(Records excerpted from a collection)
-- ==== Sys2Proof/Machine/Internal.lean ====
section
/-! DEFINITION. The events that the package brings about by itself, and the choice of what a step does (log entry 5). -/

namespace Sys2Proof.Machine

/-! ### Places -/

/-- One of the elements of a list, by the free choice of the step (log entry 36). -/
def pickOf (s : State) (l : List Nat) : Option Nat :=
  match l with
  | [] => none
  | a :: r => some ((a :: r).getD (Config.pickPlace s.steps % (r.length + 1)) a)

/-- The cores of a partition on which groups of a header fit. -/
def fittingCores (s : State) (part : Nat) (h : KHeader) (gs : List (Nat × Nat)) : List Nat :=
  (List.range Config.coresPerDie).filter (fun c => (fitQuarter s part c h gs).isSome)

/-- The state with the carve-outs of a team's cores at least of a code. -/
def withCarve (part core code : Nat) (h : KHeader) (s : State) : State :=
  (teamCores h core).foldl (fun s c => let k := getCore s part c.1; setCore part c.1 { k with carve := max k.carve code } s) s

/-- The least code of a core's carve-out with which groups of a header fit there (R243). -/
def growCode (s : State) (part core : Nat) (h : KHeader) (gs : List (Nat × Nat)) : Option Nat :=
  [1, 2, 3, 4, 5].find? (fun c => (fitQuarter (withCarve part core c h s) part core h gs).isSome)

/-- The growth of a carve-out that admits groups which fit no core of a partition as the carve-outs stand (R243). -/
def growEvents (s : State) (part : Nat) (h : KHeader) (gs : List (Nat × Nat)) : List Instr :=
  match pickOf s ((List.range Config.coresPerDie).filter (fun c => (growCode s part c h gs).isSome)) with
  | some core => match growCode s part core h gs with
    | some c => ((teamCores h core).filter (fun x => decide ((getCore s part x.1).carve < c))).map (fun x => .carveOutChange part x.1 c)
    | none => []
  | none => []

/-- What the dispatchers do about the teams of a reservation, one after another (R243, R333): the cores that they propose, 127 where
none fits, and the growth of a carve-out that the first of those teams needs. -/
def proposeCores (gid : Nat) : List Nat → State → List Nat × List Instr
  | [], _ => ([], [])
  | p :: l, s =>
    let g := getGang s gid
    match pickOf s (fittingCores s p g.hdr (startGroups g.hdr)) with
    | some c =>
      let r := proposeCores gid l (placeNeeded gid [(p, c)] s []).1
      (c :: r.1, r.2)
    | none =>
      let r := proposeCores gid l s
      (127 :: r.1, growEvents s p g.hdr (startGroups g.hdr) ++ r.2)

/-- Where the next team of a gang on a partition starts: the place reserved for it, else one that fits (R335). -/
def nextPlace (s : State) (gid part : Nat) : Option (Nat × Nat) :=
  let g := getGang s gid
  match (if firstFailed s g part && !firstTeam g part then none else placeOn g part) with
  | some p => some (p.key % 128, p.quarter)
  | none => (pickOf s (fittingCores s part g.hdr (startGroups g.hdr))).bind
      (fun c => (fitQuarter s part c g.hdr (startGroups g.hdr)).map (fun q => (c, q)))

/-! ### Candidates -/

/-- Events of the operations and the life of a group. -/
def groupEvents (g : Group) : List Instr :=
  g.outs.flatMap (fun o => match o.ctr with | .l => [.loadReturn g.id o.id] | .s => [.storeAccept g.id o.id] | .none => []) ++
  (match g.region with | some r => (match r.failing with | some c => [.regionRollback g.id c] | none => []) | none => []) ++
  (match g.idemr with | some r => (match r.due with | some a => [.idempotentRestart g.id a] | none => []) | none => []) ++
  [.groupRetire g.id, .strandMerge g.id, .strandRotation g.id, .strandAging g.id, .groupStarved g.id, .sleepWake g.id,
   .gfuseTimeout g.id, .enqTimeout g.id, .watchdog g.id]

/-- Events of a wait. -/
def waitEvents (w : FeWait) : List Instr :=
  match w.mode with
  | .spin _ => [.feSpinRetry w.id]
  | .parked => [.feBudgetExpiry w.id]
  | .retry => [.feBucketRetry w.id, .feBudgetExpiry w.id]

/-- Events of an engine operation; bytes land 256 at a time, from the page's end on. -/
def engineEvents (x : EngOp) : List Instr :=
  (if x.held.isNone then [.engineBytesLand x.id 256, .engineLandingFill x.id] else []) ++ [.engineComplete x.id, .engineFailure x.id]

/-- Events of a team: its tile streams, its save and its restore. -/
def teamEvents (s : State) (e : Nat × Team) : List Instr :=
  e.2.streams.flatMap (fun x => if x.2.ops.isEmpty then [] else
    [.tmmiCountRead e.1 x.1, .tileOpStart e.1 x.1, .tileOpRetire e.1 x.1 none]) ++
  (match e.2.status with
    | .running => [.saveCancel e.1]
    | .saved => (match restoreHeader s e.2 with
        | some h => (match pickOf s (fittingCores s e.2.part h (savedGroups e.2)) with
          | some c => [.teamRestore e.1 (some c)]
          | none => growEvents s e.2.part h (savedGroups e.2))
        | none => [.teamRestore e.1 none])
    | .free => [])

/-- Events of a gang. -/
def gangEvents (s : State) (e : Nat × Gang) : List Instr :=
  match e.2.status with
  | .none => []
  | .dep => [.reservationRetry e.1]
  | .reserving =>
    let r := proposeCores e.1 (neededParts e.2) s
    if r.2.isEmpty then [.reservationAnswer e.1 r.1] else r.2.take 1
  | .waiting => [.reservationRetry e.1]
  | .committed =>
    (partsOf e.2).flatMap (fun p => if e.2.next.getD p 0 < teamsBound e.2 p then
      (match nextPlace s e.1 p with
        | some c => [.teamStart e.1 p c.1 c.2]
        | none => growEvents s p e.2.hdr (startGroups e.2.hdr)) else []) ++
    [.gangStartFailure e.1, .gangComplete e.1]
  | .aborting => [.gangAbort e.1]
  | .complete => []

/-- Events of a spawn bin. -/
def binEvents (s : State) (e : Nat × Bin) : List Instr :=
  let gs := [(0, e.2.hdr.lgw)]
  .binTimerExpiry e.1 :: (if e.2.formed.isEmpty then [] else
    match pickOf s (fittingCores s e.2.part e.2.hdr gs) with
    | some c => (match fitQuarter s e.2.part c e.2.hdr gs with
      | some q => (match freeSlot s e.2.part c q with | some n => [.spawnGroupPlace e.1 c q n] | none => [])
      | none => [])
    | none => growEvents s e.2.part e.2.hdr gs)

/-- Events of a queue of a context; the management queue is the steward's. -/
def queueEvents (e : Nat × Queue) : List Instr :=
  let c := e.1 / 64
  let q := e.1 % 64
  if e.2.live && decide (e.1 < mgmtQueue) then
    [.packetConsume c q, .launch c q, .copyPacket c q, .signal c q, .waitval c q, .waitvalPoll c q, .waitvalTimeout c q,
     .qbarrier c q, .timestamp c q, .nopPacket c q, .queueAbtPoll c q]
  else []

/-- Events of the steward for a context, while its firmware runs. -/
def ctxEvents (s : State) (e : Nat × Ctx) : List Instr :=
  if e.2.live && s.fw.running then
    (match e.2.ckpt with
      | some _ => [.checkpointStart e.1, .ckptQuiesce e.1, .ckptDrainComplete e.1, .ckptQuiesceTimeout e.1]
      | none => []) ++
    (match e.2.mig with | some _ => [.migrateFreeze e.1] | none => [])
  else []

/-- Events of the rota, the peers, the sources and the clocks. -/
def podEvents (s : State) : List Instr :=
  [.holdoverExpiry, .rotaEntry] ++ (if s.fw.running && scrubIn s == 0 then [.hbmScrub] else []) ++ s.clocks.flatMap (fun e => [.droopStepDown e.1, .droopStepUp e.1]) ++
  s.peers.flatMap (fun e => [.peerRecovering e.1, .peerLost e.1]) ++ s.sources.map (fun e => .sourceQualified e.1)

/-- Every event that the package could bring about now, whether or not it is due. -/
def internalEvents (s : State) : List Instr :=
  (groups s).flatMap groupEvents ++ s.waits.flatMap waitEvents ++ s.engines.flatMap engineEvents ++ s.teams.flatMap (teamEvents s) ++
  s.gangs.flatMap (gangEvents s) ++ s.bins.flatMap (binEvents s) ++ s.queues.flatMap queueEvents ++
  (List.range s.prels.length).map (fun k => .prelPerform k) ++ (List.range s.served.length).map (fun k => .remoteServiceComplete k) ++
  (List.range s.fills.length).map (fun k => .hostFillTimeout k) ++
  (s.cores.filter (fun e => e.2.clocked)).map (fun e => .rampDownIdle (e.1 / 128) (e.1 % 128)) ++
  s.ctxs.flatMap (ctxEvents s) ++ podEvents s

## What the task asks
Given the records above, restate word for word only the lines starting at the one with "entry 36). -/" and ending at the one with "there (R243). -/".

## Response
/-- One of the elements of a list, by the free choice of the step (log entry 36). -/
def pickOf (s : State) (l : List Nat) : Option Nat :=
  match l with
  | [] => none
  | a :: r => some ((a :: r).getD (Config.pickPlace s.steps % (r.length + 1)) a)

/-- The cores of a partition on which groups of a header fit. -/
def fittingCores (s : State) (part : Nat) (h : KHeader) (gs : List (Nat × Nat)) : List Nat :=
  (List.range Config.coresPerDie).filter (fun c => (fitQuarter s part c h gs).isSome)

/-- The state with the carve-outs of a team's cores at least of a code. -/
def withCarve (part core code : Nat) (h : KHeader) (s : State) : State :=
  (teamCores h core).foldl (fun s c => let k := getCore s part c.1; setCore part c.1 { k with carve := max k.carve code } s) s

/-- The least code of a core's carve-out with which groups of a header fit there (R243). -/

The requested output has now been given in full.